The data then exhibit a clear pattern. In France and Great Britain, national capital stood fairly steadily at about seven times national income from 1700 to 1910, then fell sharply from 1910 to 1950, presumably as a result of wars and depression, reaching a low of 2.5 in Britain and a bit less than 3 in France. The capital-income ratio then began to climb in both countries, and reached slightly more than 5 in Britain and slightly less than 6 in France by 2010. The trajectory in the United States was slightly different: it started at just above 3 in 1770, climbed to 5 in 1910, fell slightly in 1920, recovered to a high between 5 and 5.5 in 1930, fell to below 4 in 1950, and was back to 4.5 in 2010.

The wealth-income ratio in the United States has always been lower than in Europe. The main reason in the early years was that land values bulked less in the wide open spaces of North America. There was of course much more land, but it was very cheap. Into the twentieth century and onward, however, the lower capital-income ratio in the United States probably reflects the higher level of productivity: a given amount of capital could support a larger production of output than in Europe. It is no surprise that the two world wars caused much less destruction and dissipation of capital in the United States than in Britain and France. The important observation for Piketty’s argument is that, in all three countries, and elsewhere as well, the wealth-income ratio has been increasing since 1950, and is almost back to nineteenth-century levels.
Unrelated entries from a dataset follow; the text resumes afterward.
-- ==== Sys2Proof/Machine/MemErr.lean ====
section
/-! DEFINITION. Machine/MemErr.lean: link errors, poisoned lines, refills from replicas, retirement, patrol scrub
(11 R248 to R256). -/

namespace Sys2Proof.Machine

/-! ## Where a line lies -/

/-- Placement of a partition. -/
def getPlace (s : State) (p : Nat) : Placement := mget Placement.reset s.place p

/-- Writes a partition's placement. -/
def putPlace (s : State) (p : Nat) (v : Placement) : State := { s with place := mset Placement.reset s.place p v }

/-- Memory dies whose samplers and Retriever engines serve a partition: `serve_dies` of its placement table (R16, R234),
or the dies of its interface groups while it has none. -/
def serveDies (s : State) (p : Nat) : List Nat :=
  let v := getPlace s p
  if v.valid then (upFrom 0 4).filter (bitSet (bits v.header 355 352)) else memDiesOf (getPart s p)

/-- A request or doorbell wakes the memory dies that serve its partition (R417, R420; log 24, DEDUCED). -/
def wakeMem (s : State) (p : Nat) : State := (serveDies s p).foldl (fun s d => wakeDomain s (24 + d)) s

/-- The partition in whose groups, tiles, share or window a line lies (R256). -/
def lineOwner (s : State) (a : Nat) : Option Nat :=
  match placeOf a with
  | .t1 g => partOfMemGroup s g
  | .tile t _ => partOfTile s t
  | .landing _ off => (upFrom 0 16).find? (fun p => isFormed (getPart s p) && inShare (getPart s p) off)
  | .window w _ => some (bits (windowOf s w) 9 6)
  | _ => none

/-- A number of the die whose poison table holds a line: memory dies 0 to 3, compute dies 10 to 13, 99 for T2. -/
def poisonDie (a : Nat) : Nat :=
  match placeOf a with
  | .t1 g => g / 5
  | .tile t _ => 10 + t / 16
  | .landing d _ => d
  | _ => 99

/-! ## Object records (R235, R252) -/

/-- A location of an object: 0 home, 1 replica 0, 2 replica 1: address and stamp address. -/
def objLoc (r i : Nat) : Nat × Nat :=
  match i with
  | 0 => (bits r 127 64, bits r 383 320)
  | 1 => (bits r 255 192, bits r 447 384)
  | _ => (bits r 319 256, bits r 511 448)

/-- The locations of an object that hold a line at `a`. -/
def objHolds (r a : Nat) : Option Nat :=
  (upFrom 0 (1 + bits r 5 4)).find? (fun i => decide ((objLoc r i).1 ≤ a) && decide (a < (objLoc r i).1 + bits r 191 128))

/-- The object record that covers a line. -/
def objOf (s : State) (p a : Nat) : Option Nat :=
  (getPlace s p).objects.find? (fun r => (objHolds r a).isSome)

/-- A stamp, none when it is invalid (R235). -/
def validStamp (v : Nat) : Option Nat := if v = 2 ^ 64 - 1 then none else some v

/-- A location's stamp, none when it is invalid or has no stamp (R235). -/
def stampOf (s : State) (r i : Nat) : Option Nat :=
  let a := (objLoc r i).2
  if a = 0 then none else validStamp (readNat s a 8)

/-- The locations of an object record. -/
def objLocs (r : Nat) : List Nat := upFrom 0 (1 + bits r 5 4)

/-- The location of an object other than location i, by the stamps `stamp` of its locations: the first whose stamp is
valid and equal to that of location i (R252). -/
def sourceBy (stamp : Nat → Option Nat) (r i : Nat) : Option Nat :=
  match stamp i with
  | none => none
  | some v => (objLocs r).find? (fun j => j != i && stamp j == some v)

/-- The line that refills the line at `a` by such stamps (R252). -/
def refillBy (s : State) (stamp : Nat → Nat → Option Nat) (p a : Nat) : Option Nat :=
  (objOf s p a).bind (fun r => (objHolds r a).bind (fun i =>
    (sourceBy (stamp r) r i).map (fun j => (objLoc r j).1 + (a - (objLoc r i).1))))

/-- The line that refills the line at `a`: the first of home, replica 0 and replica 1, other than itself, whose stamp
is valid and equal to its own (R252). -/
def refillSource (s : State) (p a : Nat) : Option Nat := refillBy s (stampOf s) p a

/-- Addresses in a window. -/
def isWindow (a : Nat) : Bool :=
  match placeOf a with
  | .window _ _ => true
  | _ => false

/-- The object of a line has a location or a stamp in a window, which a peer holds (R239, R344). -/
def usesWindow (s : State) (p a : Nat) : Bool :=
  match objOf s p a with
  | none => false
  | some r => (objLocs r).any (fun i => isWindow (objLoc r i).1 || isWindow (objLoc r i).2)

/-! ## Retirement (R253, R255, R256) -/

/-- The bank of an SRAM line and its key in the table of spare lines. -/
def spareKey (a : Nat) : Nat :=
  match placeOf a with
  | .tile t off => t * 4096 + 16 * (off / 0x400000) + (off % 0x400000 / 64) % 16
  | .landing d off => 2 ^ 20 + d * 65536 + Config.landingBank d (off / 64)
  | _ => 0

/-- A line's page or SRAM line is retired, or mem.retire_full is raised. A spare page that fails is retired in turn. -/
def retireLine (s : State) (a : Nat) : State :=
  match placeOf a with
  | .t1 g =>
    let page := pageOf a
    if s.memErr.copying.contains page then s
    else if 1024 ≤ mget 0 s.memErr.spareUsed g then
      raise s 0x0305 ((partOfMemGroup s g).getD 0xFF) 0 [a, g]
    else
      putMemErr s { s.memErr with
        copying := s.memErr.copying ++ [page], corrected := s.memErr.corrected.filter (fun c => c.1 != page)
        spareUsed := mset 0 s.memErr.spareUsed g (mget 0 s.memErr.spareUsed g + 1) }
  | .tile _ _ | .landing _ _ =>
    let k := spareKey a
    if 16 ≤ mget 0 s.memErr.spareLines k then raise s 0x0305 ((lineOwner s a).getD 0xFF) 0 [a, 0]
    else putMemErr s { s.memErr with spareLines := mset 0 s.memErr.spareLines k (mget 0 s.memErr.spareLines k + 1) }
  | _ => s

/-! ## Poisoned lines (R251 to R254) -/

/-- A parked request whose line was not refilled: a whole write replaces the line, anything else is dropped (R254). -/
def dropOne (line : Nat) (s : State) (r : Parked) : State :=
  match r.req with
  | .write off data => if off.val = 0 ∧ data.length = 64 then pokeMemory s line data else s
  | _ => s

/-- The parked requests of a line, taken off the list. -/
def takeParked (s : State) (line : Nat) : List Parked × State :=
  (s.memErr.parked.filter (fun r => r.line == line),
   putMemErr s { s.memErr with parked := s.memErr.parked.filter (fun r => r.line != line) })

/-- The bytes of a line are what its read gave: free values (log 2, DESIGN CHOICE); the line stays as it is otherwise. -/
def spoilLine (s : State) (line : Nat) : State :=
  putMem { s with free := s.free + 1 } (pokeBytes s.mem line ((upFrom line 64).map (Config.freeByte s.free)))

/-- The readers of a window line that waited for its refill have bytes for it (R241). -/
def serveFar (s : State) (line : Nat) (bs : List Byte) : State :=
  let l := s.lft.reads.filter (fun r => r.src == line && r.failed)
  putLft s { s.lft with
    reads := s.lft.reads.filter (fun r => !(r.src == line && r.failed))
    far := l.foldl (fun m r => pokeBytes m (r.owner * 2 ^ 64 + line) bs) s.lft.far }

/-- The poisoned line is delivered to its readers: free values (R254; log 2, DESIGN CHOICE). Of a T2 line no copy is
kept, so nothing of it stays poisoned (R241). -/
def deliverPoison (s : State) (line : Nat) : State :=
  if isWindow line then
    serveFar (putMemErr { s with free := s.free + 1 } { s.memErr with poison := s.memErr.poison.filter (· != line) }) line
      ((upFrom line 64).map (Config.freeByte s.free))
  else
    let s := spoilLine s line
    putMemErr s { s.memErr with delivered := insertNew s.memErr.delivered line }

/-- No refill is made: the poisoned line is delivered, the partition restarts or, when the line fails again in the
replay of the step, is held; the line stays poisoned (R254). -/
def failRefill (s : State) (line : Nat) : State :=
  let p := lineOwner s line
  let objId := ((p.bind (fun p => objOf s p line)).map (fun r => bits r 31 16)).getD 0
  let s := if poisonDie line < 4 then addCtr s (0x4200 + poisonDie line) 6 1 else s
  let s := deliverPoison (raise s 0x0301 (p.getD 0xFF) 0 [line, objId]) line
  let t := takeParked s line
  let s := retireLine (t.1.foldl (dropOne line) t.2) line
  match p with
  | some p => causeOrHold s p 0x0301 1 line 0
  | none => s

/-- The refill of a line is sought: at once, or, where its object uses a window, over the fabric (R252, R344). -/
def seekRefill (s : State) (line : Nat) : State :=
  match lineOwner s line with
  | none => failRefill s line
  | some p =>
    if usesWindow s p line then putMemErr s { s.memErr with seeking := s.memErr.seeking ++ [(line, false)] }
    else match refillSource s p line with
      | some src => putMemErr s { s.memErr with refilling := s.memErr.refilling ++ [(line, src)] }
      | none => failRefill s line

/-- The line takes its entry in its poison table and is counted (R251, R258). -/
def notePoison (s : State) (line : Nat) : State :=
  if s.memErr.poison.contains line then s
  else
    let s := markPoison s line
    match placeOf line with
    | .tile t _ => tileCtr s t 0x2D 1
    | _ => if poisonDie line < 4 then addCtr s (0x4200 + poisonDie line) 4 1 else s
He projects this increase to continue into the current century, with weighty consequences that will be discussed as we go on.


Now if you multiply the rate of return on capital by the capital-income ratio, you get the share of capital in the national income. For example, if the rate of return is 5 percent a year and the stock of capital is six years worth of national income, income from capital will be 30 percent of national income, and so income from work will be the remaining 70 percent. At last, after all this preparation, we are beginning to talk about inequality, and in two distinct senses. First, we have arrived at the functional distribution of income—the split between income from work and income from wealth. Second, it is always the case that wealth is more highly concentrated among the rich than income from labor (although recent American history looks rather odd in this respect); and this being so, the larger the share of income from wealth, the more unequal the distribution of income among persons is likely to be. It is this inequality across persons that matters most for good or ill in a society.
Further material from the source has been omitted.